As part of the deal President-elect Donald Trump and Vice President-elect Mike Pence struck with Carrier, the company has promised to make a $16 million investment in its Indianapolis facility — an investment management plans to use on developing technology that will allow them to replace human workers with robots.
The company’s plans were confirmed by Greg Hayes, CEO of United Technologies, Carrier’s corporate parent, during a CNBC interview earlier this week.
“We’re going to… automate to drive the cost down so that we can continue to be competitive,” Hayes said. “Is it as cheap as moving to Mexico with lower cost labor? No. But we will make that plant competitive just because we’ll make the capital investments there. But what that ultimately means is there will be fewer jobs.”
This news comes on the heels of Trump blasting Chuck Jones, president of the United Steelworkers 1999 union that represents Carrier workers, for the sin of correctly pointing out that Trump exaggerated the number of jobs his deal “saved” during a December 1 news conference at the factory. Trump said the company agreed to keep 1,100 jobs at the Indianapolis factory when the real figure is closer to 800, with 550 workers at the factory facing layoffs despite Trump’s deal. In addition, Carrier still plans to ship 700 jobs from a separate factory in Huntington, Indiana, to Mexico. And as part of the deal, Indiana taxpayers will dole out $7 million in tax breaks to the company.
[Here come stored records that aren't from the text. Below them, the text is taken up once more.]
/-- A step whose condition does not hold has no effect. -/
theorem next_if_neg {p : Prop} [Decidable p] {s u : State} (h : ¬ p) :
    (.next (if p then u else s) : Host.Outcome State Fault Refusal) = .next s := by rw [if_neg h]

/-! ### A unit of class C that is ready -/

/-- A ready unit of class C without a reserved field set comes to its body (R94). -/
theorem unitC_ready {m : Mode} {len k : Nat} {s : State} {b : Nat → State → Done} (h : CoreReady m false s k) :
    unitC len false ⟨m, true, true, b⟩ s = settleCore k len (b k s) := by
  obtain ⟨ha, hm, hb⟩ := h
  rw [unitC_core ha, runCore_body ⟨hb, hm, rfl, rfl⟩]

/-- A ready unit of class C with a reserved field set raises RESERVED_FIELD (R87, R94). -/
theorem unitC_ready_reserved {m : Mode} {len k : Nat} {s : State} {f : Bool} {b : Nat → State → Done}
    (h : CoreReady m false s k) : unitC len false ⟨m, false, f, b⟩ s = raiseCore s k .reservedField 0 := by
  obtain ⟨ha, hm, hb⟩ := h
  rw [unitC_core ha, runCore_reserved hb hm rfl]

end Sys2Proof.Proofs.Steps

namespace Sys2Proof.Proofs.Link
open Sys2Proof Sys2Proof.Machine Sys2Proof.Claims Sys2Proof.Laws
  Sys2Proof.Proofs.Jobs Sys2Proof.Proofs.Steps

/-! The connection table: CONN and the events of a circuit (R406 to R413, R431). -/

/-! ### CONN (R409) -/

/-- A CONN whose operation word has a reserved bit set raises RESERVED_FIELD with that word (R409). -/
theorem connBody_reserved {d a : BitVec 5} {k : Nat} {s : State} {f : Nat → Except Stop (Nat × Circuit)}
    (h : bits (gGet s k a) 63 8 ≠ 0) :
    connBody d a k s f = .error (.trap s .reservedField (gGet s k a)) := by
  simp [connBody, check, raise, h, bind, Except.bind]

/-- A CONN whose effect raises a cause raises it. -/
theorem connBody_error {d a : BitVec 5} {k : Nat} {s : State} {f : Nat → Except Stop (Nat × Circuit)} {x : Stop}
    (h : bits (gGet s k a) 63 8 = 0) (hf : f (bits (gGet s k a) 7 2) = .error x) : connBody d a k s f = .error x := by
  simp [connBody, check, connEntry, h, hf, bind, Except.bind]

/-- A CONN that answers `r` and leaves entry `c` writes both and retires (R409). -/
theorem connBody_wrote {d a : BitVec 5} {k r : Nat} {s : State} {f : Nat → Except Stop (Nat × Circuit)} {c : Circuit}
    (h : bits (gGet s k a) 63 8 = 0) (hf : f (bits (gGet s k a) 7 2) = .ok (r, c)) :
    Host.Outcome.next (settleCore k 4 (connBody d a k s f)) =
      wrote (s.setCircuit (bits (gGet s k a) 7 2) c) k 4 d (BitVec.ofNat 64 r) := by
  simp [connBody, check, connEntry, h, hf, bind, Except.bind, fall, settleCore, wrote]

/-- What R409 asks of the specification of OPEN. -/
theorem specValid_iff (s : State) (w : Word64) : specValid s w = true ↔
    bits w 2 0 ≤ 4 ∧ bits w 6 4 ≤ 4 ∧ (bit w 3 = true ∨ bits w 2 0 ≠ bits w 6 4) ∧ endPresent s (bits w 2 0) = true ∧
      1 ≤ bits w 22 16 ∧ bits w 22 16 ≤ (if bit w 3 then 8 else 64) ∧
      (bit w 3 = true → bits w 14 12 ≠ bits s.mgmt.modid 2 0 ∧
        bits s.mgmt.fibmap (3 * bits w 11 8 + 2) (3 * bits w 11 8) = bits w 14 12) ∧
      (bit w 3 = false → endPresent s (bits w 6 4) = true) := by
  simp only [specValid, Bool.and_eq_true, decide_eq_true_eq, and_assoc]
  cases h : bit w 3 <;> simp [specA, specB, specCh, specFib, fibMap, h]

/-- The channel budgets that a specification keeps (R406, R407). -/
theorem specFits_iff (s : State) (w : Word64) : specFits s w = true ↔
    channels s (usesEnd · (bits w 2 0)) + bits w 22 16 ≤ 64 ∧
      (bit w 3 = true → channels s (fun z => specFib z && bits z 11 8 == bits w 11 8) + bits w 22 16 ≤ 8) ∧
      (bit w 3 = false → channels s (usesEnd · (bits w 6 4)) + bits w 22 16 ≤ 64) := by
  simp only [specFits, Bool.and_eq_true, decide_eq_true_eq]
  cases h : bit w 3
  · simp only [show specFib w = false from h, Bool.false_eq_true, if_false, decide_eq_true_eq]
    simp [specA, specB, specCh]
  · simp only [show specFib w = true from h, if_true, decide_eq_true_eq]
    simp [specA, specCh]

section
variable {s : State} {e : Nat} {w : Word64}

/-- OPEN of an entry in use (R409). -/
theorem connOpened_inUse (h : (s.circuit e).st ≠ .idle) : connOpened s e w = (1, s.circuit e) := by
  simp [connOpened, h]

/-- OPEN with an invalid specification (R409). -/
theorem connOpened_invalid (h : (s.circuit e).st = .idle) (hv : ¬ specValid s w = true) :
    connOpened s e w = (4, s.circuit e) := by
  simp [connOpened, h, hv]

/-- OPEN for a pair that has a circuit (R407, R409). -/
theorem connOpened_joined (h : (s.circuit e).st = .idle) (hv : specValid s w = true)
    (hj : ∃ c, c ∈ liveCircuits s ∧ samePair c.spec w = true) : connOpened s e w = (2, s.circuit e) := by
  simp [connOpened, h, hv, List.any_eq_true.2 hj]

/-- OPEN beyond a channel budget (R406, R409). -/
theorem connOpened_full (h : (s.circuit e).st = .idle) (hv : specValid s w = true)
    (hj : ¬ ∃ c, c ∈ liveCircuits s ∧ samePair c.spec w = true) (hf : ¬ specFits s w = true) :
    connOpened s e w = (3, s.circuit e) := by
  have hj' := Bool.eq_false_iff.2 (mt List.any_eq_true.1 hj)
  simp [connOpened, h, hv, hj', hf]

/-- OPEN that succeeds: the entry is REQUESTED (R408, R409). -/
theorem connOpened_ok (h : (s.circuit e).st = .idle) (hv : specValid s w = true)
    (hj : ¬ ∃ c, c ∈ liveCircuits s ∧ samePair c.spec w = true) (hf : specFits s w = true) :
    connOpened s e w = (0, { s.circuit e with st := .requested, fcause := 0, spec := w }) := by
  have hj' := Bool.eq_false_iff.2 (mt List.any_eq_true.1 hj)
  simp [connOpened, h, hv, hj', hf]

end

/-- What OPEN does with its specification: the reserved bits, then the answers of R409. -/
def openEffect (s : State) (v : Word64) (e : Nat) : Except Stop (Nat × Circuit) := do
  check (bits v 63 23 == 0 && !bit v 15 && !bit v 7) s .reservedField v
  return connOpened s e v

/-- A specification with a reserved bit set raises RESERVED_FIELD with it (R409). -/
theorem openEffect_reserved {s : State} {v : Word64} {e : Nat}
    (h : bits v 63 23 ≠ 0 ∨ bit v 15 = true ∨ bit v 7 = true) :
    openEffect s v e = .error (.trap s .reservedField v) := by
  have hc : (bits v 63 23 == 0 && !bit v 15 && !bit v 7) = false := by
    rcases h with h | h | h <;> simp [h]
  simp [openEffect, check, raise, hc, bind, Except.bind]

/-- A specification that keeps its reserved bits is answered. -/
theorem openEffect_clean {s : State} {v : Word64} {e : Nat} (h23 : bits v 63 23 = 0) (h15 : bit v 15 = false)
    (h7 : bit v 7 = false) : openEffect s v e = .ok (connOpened s e v) := by
  simp [openEffect, check, h23, h15, h7, bind, Except.bind, pure, Except.pure]

section
variable {s : State} {k : Nat} (d a : BitVec 5)

/-- OPEN of a ready core, as a change of its entry. -/
theorem exec_connOpen_ready (b : BitVec 5) (h : CoreReady .machine false s k) : exec (.connOpen d a b 0) s =
    .next (settleCore k 4 (connBody d a k s (openEffect s (gGet s k b)))) :=
  congrArg Host.Outcome.next (unitC_ready h)

/-- CLOSE of a ready core, as a change of its entry. -/
theorem exec_connClose_ready (h : CoreReady .machine false s k) : exec (.connClose d a 0 0) s =
    .next (settleCore k 4 (connBody d a k s (fun e => .ok (connClosed (s.circuit e))))) :=
  congrArg Host.Outcome.next (unitC_ready h)

/-- RESET of a ready core, as a change of its entry. -/
theorem exec_connReset_ready (h : CoreReady .machine false s k) : exec (.connReset d a 0 0) s =
    .next (settleCore k 4 (connBody d a k s (fun e => .ok (connCleared (s.circuit e))))) :=
  congrArg Host.Outcome.next (unitC_ready h)

/-- STATUS with a reserved bit of its operation word set (R409). -/
theorem exec_connStatus_reserved (h : CoreReady .machine false s k) (hw : bits (gGet s k a) 63 8 ≠ 0) :
    exec (.connStatus d a 0 0) s = traps s k .reservedField (gGet s k a) := by
  refine congrArg Host.Outcome.next ((unitC_ready h).trans ?_)
  simp [check, raise, hw, bind, Except.bind, settleCore]

/-- STATUS answers the word of its entry (R409). -/
theorem exec_connStatus_wrote (h : CoreReady .machine false s k) (hw : bits (gGet s k a) 63 8 = 0) :
    exec (.connStatus d a 0 0) s = wrote s k 4 d (connWord (s.circuit (bits (gGet s k a) 7 2))) := by
  refine congrArg Host.Outcome.next ((unitC_ready h).trans ?_)
  simp [check, hw, bind, Except.bind, settleCore, fall, connEntry]

/-- STATUS, CLOSE and RESET keep their second source field zero (R87). -/
theorem exec_conn_rsv {b : BitVec 5} (h : CoreReady .machine false s k) (hb : b ≠ 0) :
    exec (.connStatus d a b 0) s = traps s k .reservedField 0 ∧
      exec (.connClose d a b 0) s = traps s k .reservedField 0 ∧
      exec (.connReset d a b 0) s = traps s k .reservedField 0 := by
  have hr : ((0 : BitVec 5) == 0 && b == 0) = false := by simpa using hb
  have stops {f : Nat → State → Done} :
      Host.Outcome.next (unitC 4 false ⟨.machine, (0 : BitVec 5) == 0 && b == 0, true, f⟩ s) = traps s k .reservedField 0 := by
    rw [hr, unitC_ready_reserved h, traps]
  exact ⟨stops, stops, stops⟩

end

/-- The first clause of O56: CONN (R3, R406, R407, R409). -/
theorem connections : Connections := by
  intro s k d a b hr
  dsimp only
  have opens := exec_connOpen_ready d a b hr
  have closes := exec_connClose_ready d a hr
  have resets := exec_connReset_ready d a hr
  refine ⟨exec_conn_rsv d a hr, fun hw => ?reserved, fun hw hv => ?spec, fun hw h23 h15 h7 => ?opening, fun hw => ?rest⟩
  case reserved =>
    rw [opens, closes, resets]
    simp only [connBody_reserved hw]
    exact ⟨rfl, exec_connStatus_reserved d a hr hw, rfl, rfl⟩
  case spec =>
    rw [opens, connBody_error hw (openEffect_reserved hv)]
    rfl
  case opening =>
    have answer {r : Nat} {c : Circuit}
        (h : connOpened s (bits (gGet s k a) 7 2) (gGet s k b) = (r, c)) :
        exec (.connOpen d a b 0) s =
          wrote (s.setCircuit (bits (gGet s k a) 7 2) c) k 4 d (BitVec.ofNat 64 r) :=
      opens.trans (connBody_wrote hw ((openEffect_clean h23 h15 h7).trans (congrArg _ h)))
    rw [← specValid_iff, ← specFits_iff]
    exact ⟨fun h => answer (connOpened_inUse h), fun h hv => answer (connOpened_invalid h hv),
      fun h hv hj => answer (connOpened_joined h hv hj), fun h hv hj hf => answer (connOpened_full h hv hj hf),
      fun h hv hj hf => answer (connOpened_ok h hv hj hf)⟩
  case rest =>
    have close {r : Nat} {c : Circuit} (h : connClosed (s.circuit (bits (gGet s k a) 7 2)) = (r, c)) :
        exec (.connClose d a 0 0) s = wrote (s.setCircuit (bits (gGet s k a) 7 2) c) k 4 d (BitVec.ofNat 64 r) :=
      closes.trans (connBody_wrote hw (congrArg _ h))
    have reset {r : Nat} {c : Circuit} (h : connCleared (s.circuit (bits (gGet s k a) 7 2)) = (r, c)) :
        exec (.connReset d a 0 0) s = wrote (s.setCircuit (bits (gGet s k a) 7 2) c) k 4 d (BitVec.ofNat 64 r) :=
      resets.trans (connBody_wrote hw (congrArg _ h))
    refine ⟨fun h => close ?_, fun h => close ?_, fun h => close ?_, fun h => reset ?_, fun h => reset ?_,
      exec_connStatus_wrote d a hr hw⟩
    · rcases h with h | h <;> simp [connClosed, h]
    · simp [connClosed, h]
    · rcases h with h | h | h <;> simp [connClosed, h]
    · simp [connCleared, h]
    · simp [connCleared, h]
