-- ==== Sys2Proof/Machine/Control.lean ====
section
/-! DEFINITION. The control transfer instructions (41_control.md). -/

namespace Sys2Proof.Machine

/-- HALT (R150): a terminal outcome; the cursor is not changed (D9). -/
def execHalt (s : State) : Result := .next (terminal s .halt)

/-- JMP (R152). -/
def execJmp (a : Operand) (s : State) : Result := settle s do
  let target ← resolve s a
  .ok (jump s target)

/-- JT (R154): jump if `a` is not 0. Both operands are checked whether or not it jumps (R126). -/
def execJt (a b : Operand) (s : State) : Result := settle s do
  let cond ← resolve s a
  let target ← resolve s b
  .ok (if nonZero cond then jump s target else advance s 3)

/-- JF (R156): jump if `a` is 0. -/
def execJf (a b : Operand) (s : State) : Result := settle s do
  let cond ← resolve s a
  let target ← resolve s b
  .ok (if nonZero cond then advance s 3 else jump s target)

/-- CALL (R158): push the address after the CALL, then jump; the target is resolved first. -/
def execCall (a : Operand) (s : State) : Result := settle s do
  let target ← resolve s a
  let s₁ ← pushStack s (s.pc + 2)
  .ok (jump s₁ target)

/-- RET (R160): pop the cursor; on an empty stack a terminal outcome, never `StackUnderflow`. -/
def execRet (s : State) : Result :=
  if stackEmpty s then .next (terminal s .retEmpty)
  else settle s do
    let (v, s₁) ← popStack s
    .ok (jump s₁ v)

/-- NOOP (R162). -/
def execNoop (s : State) : Result := .next (advance s 1)

end Sys2Proof.Machine
end

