/-- Every instruction that does not enter the checkpoint controller is blind to the three. -/
theorem blindResult_exec {i : Instr} (hhalt : i ≠ .halt) (hret : i = .ret → s.stack ≠ [])
    (hin : ∀ a, i = .inp a → s.inQ ≠ []) : BlindResult (exec i) s := by
  cases i with
  | halt => exact absurd rfl hhalt
  | set a b =>
    exact Blind.settle <| blind_check (dest a) fun _ => blind_resolve b fun _ =>
      blind_ok fun _ _ _ => rfl
  | push a =>
    exact Blind.settle <| blind_resolve a fun v => blind_then (blind_pushStack (fun _ => v)
      fun _ _ _ => rfl) fun _ => blind_ok fun _ _ _ => rfl
  | pop a =>
    exact Blind.settle <| blind_check (dest a) fun _ => blind_popStack fun _ _ =>
      blind_ok fun _ _ _ => rfl
  | eq a b c => exact blindResult_alu3 _ a b c
  | gt a b c => exact blindResult_alu3 _ a b c
  | jmp a => exact Blind.settle <| blind_resolve a fun _ => blind_ok fun _ _ _ => rfl
  | jt a b =>
    exact Blind.settle <| blind_resolve a fun A => blind_resolve b fun _ => blind_ok fun _ _ _ => by
      cases nonZero A <;> rfl
  | jf a b =>
    exact Blind.settle <| blind_resolve a fun A => blind_resolve b fun _ => blind_ok fun _ _ _ => by
      cases nonZero A <;> rfl
  | add a b c => exact blindResult_alu3 _ a b c
  | mult a b c => exact blindResult_alu3 _ a b c
  | mod a b c => exact blindResult_alu3 _ a b c
  | and a b c => exact blindResult_alu3 _ a b c
  | or a b c => exact blindResult_alu3 _ a b c
  | not a b =>
    exact Blind.settle <| blind_check (dest a) fun _ => blind_resolve b fun _ =>
      blind_ok fun _ _ _ => rfl
  | rmem a b =>
    exact Blind.settle <| blind_check (dest a) fun _ => blind_resolve b fun addr =>
      blind_check (memAddress addr) fun _ => blind_ok fun _ _ _ => rfl
  | wmem a b =>
    exact Blind.settle <| blind_resolve a fun addr => blind_resolve b fun _ =>
      blind_check (memAddress addr) fun _ => blind_ok fun _ _ _ => rfl
  | call a =>
    exact Blind.settle <| blind_resolve a fun _ => blind_then (blind_pushStack (fun u => u.pc + 2)
      fun _ _ _ => rfl) fun _ => blind_ok fun _ _ _ => rfl
  | ret => exact blindResult_execRet (hret rfl)
  | out a => exact Blind.settle <| blind_resolve a fun _ => blind_ok fun _ _ _ => rfl
  | inp a => exact blindResult_execIn a (hin a rfl)
  | noop => exact Blind.settle <| blind_ok fun _ _ _ => rfl

end

end Sys2Proof.Machine

namespace Sys2Proof.Safety

open Sys2Proof.Machine

/-- Settles O48: every part of an instruction but a terminal outcome and an input request gives the same
with any history, script and transactions so far. -/
theorem historyInvisible : Obligations.HistoryInvisible := by
  unfold Obligations.HistoryInvisible
  intro i s t hhalt hret hin ht
  exact blindResult_exec hhalt hret hin t ht

end Sys2Proof.Safety
end

section
/-! PROOFS. The state a run starts in, and the fields of STATUS (R40, R47, R290, R291). -/

namespace Sys2Proof.Safety

open Sys2Proof.Machine

/-- Settles O39: by the cases of the run state and of the stop cause. -/
theorem statusRegisterFields : Obligations.StatusRegisterFields := by
  unfold Obligations.StatusRegisterFields
  intro s
  refine ⟨fun h => ?_, fun d h => ?_, fun c h => ?_, rfl, rfl, fun c => ?_⟩
  · simp [State.status, h, RunState.stateField, RunState.destField, RunState.causeField]
  · simp [State.status, h, RunState.stateField, RunState.destField, RunState.causeField]
  · refine ⟨by simp [State.status, h, RunState.stateField],
      by simp [State.status, h, RunState.destField], ?_⟩
    have hcode : s.status.cause = c.code := by simp [State.status, h, RunState.causeField]
    rw [hcode]
    cases c <;> rfl
  · cases c <;> simp [Cause.fatal]

/-! ### Reset with an image -/

/-- The memory of an image from address `a` up lies at `a` and above. -/
theorem imageCells_above (a : Nat) (bytes : List (BitVec 8)) :
    ∀ p ∈ imageCells a bytes, a ≤ p.1 := by
  fun_induction imageCells a bytes with
  | case1 a lo hi rest h0 ih => exact fun p hp => Nat.le_of_succ_le (ih p hp)
  | case2 a lo hi rest h0 ih =>
    intro p hp
    rcases List.mem_cons.mp hp with rfl | hp
    · exact Nat.le_refl _
    · exact Nat.le_of_succ_le (ih p hp)
  | case3 => simp
  | case4 => simp

/-- An image that fits gives a canonical memory. -/
theorem imageCells_wf (a : Nat) (bytes : List (BitVec 8))
    (hfit : a + bytes.length / 2 ≤ Config.memSize) : (imageCells a bytes).wf := by
  fun_induction imageCells a bytes with
  | case1 a lo hi rest h0 ih =>
    simp only [List.length_cons] at hfit
    exact ih (by omega)
  | case2 a lo hi rest h0 ih =>
    simp only [List.length_cons] at hfit
    exact Memory.wf_cons.mpr
      ⟨imageCells_above (a + 1) rest, show a < _ by omega, h0, ih (by omega)⟩
  | case3 => exact Memory.wf_nil
  | case4 => exact Memory.wf_nil
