-- ==== Sys2Proof/Decode.lean ====
section
/-! DEFINITION. The command decoder, total on words (30_encoding.md R58) and on byte lists, and the encoder beside it. -/

namespace Sys2Proof

/-- The OP field of a command word, bits 3:0 (30_encoding.md R57). -/
def opField (w : Word) : BitVec 4 := w.extractLsb' 0 4

/-- The RSV field of a command word, bits 31:4 (30_encoding.md R57). -/
def rsvField (w : Word) : BitVec 28 := w.extractLsb' 4 28

/-- The opcode map of 30_encoding.md R58: "every 32-bit word has exactly one row". -/
def decodeWord (w : Word) : Instr :=
  if rsvField w = 0 then
    match (opField w).toNat with
    | 0 => .nop
    | 1 => .encode
    | 2 => .encodeKeep
    | 3 => .decode
    | 4 => .verify
    | 5 => .checksum
    | 6 => .clear
    | _ => .reserved w
  else .reserved w

/-- Why a byte list is no command: "the command word is always 32 bits" (30_encoding.md R57). -/
inductive DecodeError where
  /-- Fewer than four bytes. -/
  | tooFewBytes
  /-- More than four bytes: there is no longer form and no prefix (R57, R64). -/
  | tooManyBytes
deriving DecidableEq, Repr

/-- The four bytes of a bus word, by lane: bits 31:24 first (20_memory.md R45).
DEDUCED (log 11), safe: the spec gives a command word no byte order, since CMD is written as a whole word. -/
def wordBytes (w : Word) : List Byte :=
  [w.extractLsb' 24 8, w.extractLsb' 16 8, w.extractLsb' 8 8, w.extractLsb' 0 8]

/-- The word of four bytes, the inverse of `wordBytes`. -/
def bytesWord (b0 b1 b2 b3 : Byte) : Word := b0 ++ b1 ++ b2 ++ b3

/-- The command a byte list holds, or the reason it holds none. -/
def decode : List Byte → Except DecodeError Instr
  | [b0, b1, b2, b3] => .ok (decodeWord (bytesWord b0 b1 b2 b3))
  | _ :: _ :: _ :: _ :: _ :: _ => .error .tooManyBytes
  | _ => .error .tooFewBytes

/-- The command word of a command (30_encoding.md R58). -/
def encode : Instr → Word
  | .nop => 0x00000000
  | .encode => 0x00000001
  | .encodeKeep => 0x00000002
  | .decode => 0x00000003
  | .verify => 0x00000004
  | .checksum => 0x00000005
  | .clear => 0x00000006
  | .reserved w => w

/-- The word that the host's numbering of the opcode table gives: `nbits` bits of `w`, zeros above
(a command word is 32 bits, 30_encoding.md R57). -/
def tableWord (nbits w : Nat) : Word := BitVec.ofNat 32 (w % 2 ^ nbits)

/-- The command the decoder reads from an opcode-table word; none where the word is wider than 32 bits. -/
def decodeTableWord (nbits w : Nat) : Option Instr :=
  if nbits ≤ 32 then
    match decode (wordBytes (tableWord nbits w)) with
    | .ok i => some i
    | .error _ => none
  else none

end Sys2Proof
end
After Trump smeared him on Twitter, Jones received threats against his family.
In an op-ed published in the Washington Post on Thursday, Jones wrote, “what I can’t abide…is a president who misleads workers, who gives them false hope.”
“We’re not asking for anything besides opportunity, for jobs that let people provide for their families,” he continued. “These plants are profitable, and the workers produced a good-quality product. [United Technology made a profit of $7.6 billion in 2015.] Because of corporate greed, though, company leaders are racing to the bottom, to find places where they can pay the least. It’s a system that exploits everyone.”
It’s unclear when Carrier’s technological investments will allow it to lay off some of the 800 workers whose jobs were spared in the short-term. United Steelworkers 1999 didn’t immediately respond to an inquiry about what they know regarding when job cuts are happening and who will be affected. As Jones detailed in the Post op-ed, the union was completely cut out of negotiations between Trump and Carrier.
While the timing remains unclear, Jones said on Thursday that he expects cuts beyond the 550 layoffs that will happen in spite of Trump’s deal.
“Automation means less people,” he said during a CNN interview. “I think we’ll have a reduction of workforce at some point in time once they get all the automation in and up and running.”
Despite Trump’s pro-worker campaign rhetoric, the details of the Carrier deal and Trump’s nomination of fast food executive Andrew Puzder as labor secretary suggests he doesn’t have an issue with companies replacing humans with machines. Puzder is a proponent of replacing human workers with robots, telling Business Insider last March that machines are “always polite, they always upsell, they never take a vacation, they never show up late, there’s never a slip-and-fall, or an age, sex, or race discrimination case.”
CNN, citing a McKinsey & Co. study, reports that “45 percent of the tasks that U.S. workers are currently paid to perform can be automated by existing technology. That represents about $2 trillion in annual wages.”